AIM OF THE EXERCISE — When the line containing "(s.setBackoff k num" is reached, include it and end there; set down verbatim every line before it, starting at the top of the records.

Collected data
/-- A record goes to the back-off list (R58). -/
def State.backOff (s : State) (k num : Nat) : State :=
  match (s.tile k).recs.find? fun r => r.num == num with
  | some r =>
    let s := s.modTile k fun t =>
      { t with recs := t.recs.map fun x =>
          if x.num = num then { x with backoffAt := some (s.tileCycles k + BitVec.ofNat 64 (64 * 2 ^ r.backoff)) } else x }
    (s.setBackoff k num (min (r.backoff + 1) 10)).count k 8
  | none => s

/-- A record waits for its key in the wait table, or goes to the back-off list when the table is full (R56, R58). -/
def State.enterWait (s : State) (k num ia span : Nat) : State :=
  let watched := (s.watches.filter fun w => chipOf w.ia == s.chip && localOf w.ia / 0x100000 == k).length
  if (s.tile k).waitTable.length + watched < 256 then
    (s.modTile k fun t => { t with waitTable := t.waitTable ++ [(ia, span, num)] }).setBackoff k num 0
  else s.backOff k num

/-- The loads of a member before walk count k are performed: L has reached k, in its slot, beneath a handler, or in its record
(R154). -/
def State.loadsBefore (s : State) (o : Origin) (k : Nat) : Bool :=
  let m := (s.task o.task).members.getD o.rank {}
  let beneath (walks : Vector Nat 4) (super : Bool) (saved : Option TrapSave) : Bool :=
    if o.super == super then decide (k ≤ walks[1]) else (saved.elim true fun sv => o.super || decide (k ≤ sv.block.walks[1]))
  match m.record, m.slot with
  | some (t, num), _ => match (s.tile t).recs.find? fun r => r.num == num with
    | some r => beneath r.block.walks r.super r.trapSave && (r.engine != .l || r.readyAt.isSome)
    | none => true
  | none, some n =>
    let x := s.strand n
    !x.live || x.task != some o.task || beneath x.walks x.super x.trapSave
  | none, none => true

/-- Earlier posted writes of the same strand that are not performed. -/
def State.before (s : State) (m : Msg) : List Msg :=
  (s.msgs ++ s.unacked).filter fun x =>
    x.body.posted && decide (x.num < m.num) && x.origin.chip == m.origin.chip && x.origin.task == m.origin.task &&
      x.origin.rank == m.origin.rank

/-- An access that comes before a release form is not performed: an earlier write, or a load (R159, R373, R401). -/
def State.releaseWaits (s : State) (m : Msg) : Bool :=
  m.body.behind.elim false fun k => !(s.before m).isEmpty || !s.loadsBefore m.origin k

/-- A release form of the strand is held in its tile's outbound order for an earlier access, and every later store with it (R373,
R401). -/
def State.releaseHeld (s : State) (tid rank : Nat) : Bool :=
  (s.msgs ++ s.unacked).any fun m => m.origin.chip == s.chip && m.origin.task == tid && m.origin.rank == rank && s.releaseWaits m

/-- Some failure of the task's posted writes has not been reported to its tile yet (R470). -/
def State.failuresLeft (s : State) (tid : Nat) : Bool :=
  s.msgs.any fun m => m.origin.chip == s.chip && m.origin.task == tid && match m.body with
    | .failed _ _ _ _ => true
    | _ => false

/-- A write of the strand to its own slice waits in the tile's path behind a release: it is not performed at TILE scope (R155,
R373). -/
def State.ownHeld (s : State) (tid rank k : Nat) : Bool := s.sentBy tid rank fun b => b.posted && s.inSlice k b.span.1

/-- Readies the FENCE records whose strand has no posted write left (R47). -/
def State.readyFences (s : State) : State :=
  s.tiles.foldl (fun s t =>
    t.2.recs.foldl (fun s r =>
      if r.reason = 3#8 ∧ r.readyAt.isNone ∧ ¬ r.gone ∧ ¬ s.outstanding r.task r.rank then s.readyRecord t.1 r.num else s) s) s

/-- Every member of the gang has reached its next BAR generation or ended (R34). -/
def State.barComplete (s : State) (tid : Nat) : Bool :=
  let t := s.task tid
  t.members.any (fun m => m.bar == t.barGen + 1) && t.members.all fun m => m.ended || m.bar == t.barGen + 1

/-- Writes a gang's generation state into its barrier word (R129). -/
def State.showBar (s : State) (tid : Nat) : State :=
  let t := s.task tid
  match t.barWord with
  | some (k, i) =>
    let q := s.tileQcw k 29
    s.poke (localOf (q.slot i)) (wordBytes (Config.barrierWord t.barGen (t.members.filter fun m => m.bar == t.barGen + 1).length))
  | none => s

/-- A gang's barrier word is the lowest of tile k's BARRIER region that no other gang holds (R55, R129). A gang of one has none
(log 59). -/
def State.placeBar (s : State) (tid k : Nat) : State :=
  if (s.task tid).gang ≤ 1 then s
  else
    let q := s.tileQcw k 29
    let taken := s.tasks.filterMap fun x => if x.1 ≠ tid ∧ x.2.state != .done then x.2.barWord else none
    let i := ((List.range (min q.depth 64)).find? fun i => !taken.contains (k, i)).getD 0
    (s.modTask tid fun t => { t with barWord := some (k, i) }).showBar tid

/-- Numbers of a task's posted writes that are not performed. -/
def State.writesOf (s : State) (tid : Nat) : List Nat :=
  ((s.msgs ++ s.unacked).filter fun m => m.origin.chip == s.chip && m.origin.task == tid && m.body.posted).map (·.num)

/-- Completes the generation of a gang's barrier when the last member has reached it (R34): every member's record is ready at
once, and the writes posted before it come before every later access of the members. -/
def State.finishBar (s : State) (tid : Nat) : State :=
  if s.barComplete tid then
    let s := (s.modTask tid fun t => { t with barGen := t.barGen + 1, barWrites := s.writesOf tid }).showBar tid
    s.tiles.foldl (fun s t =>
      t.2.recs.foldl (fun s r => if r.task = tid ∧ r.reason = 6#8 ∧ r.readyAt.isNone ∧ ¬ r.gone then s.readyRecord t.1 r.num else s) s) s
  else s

EXERCISE SOLUTION —
/-- A record goes to the back-off list (R58). -/
def State.backOff (s : State) (k num : Nat) : State :=
  match (s.tile k).recs.find? fun r => r.num == num with
  | some r =>
    let s := s.modTile k fun t =>
      { t with recs := t.recs.map fun x =>
          if x.num = num then { x with backoffAt := some (s.tileCycles k + BitVec.ofNat 64 (64 * 2 ^ r.backoff)) } else x }
    (s.setBackoff k num (min (r.backoff + 1) 10)).count k 8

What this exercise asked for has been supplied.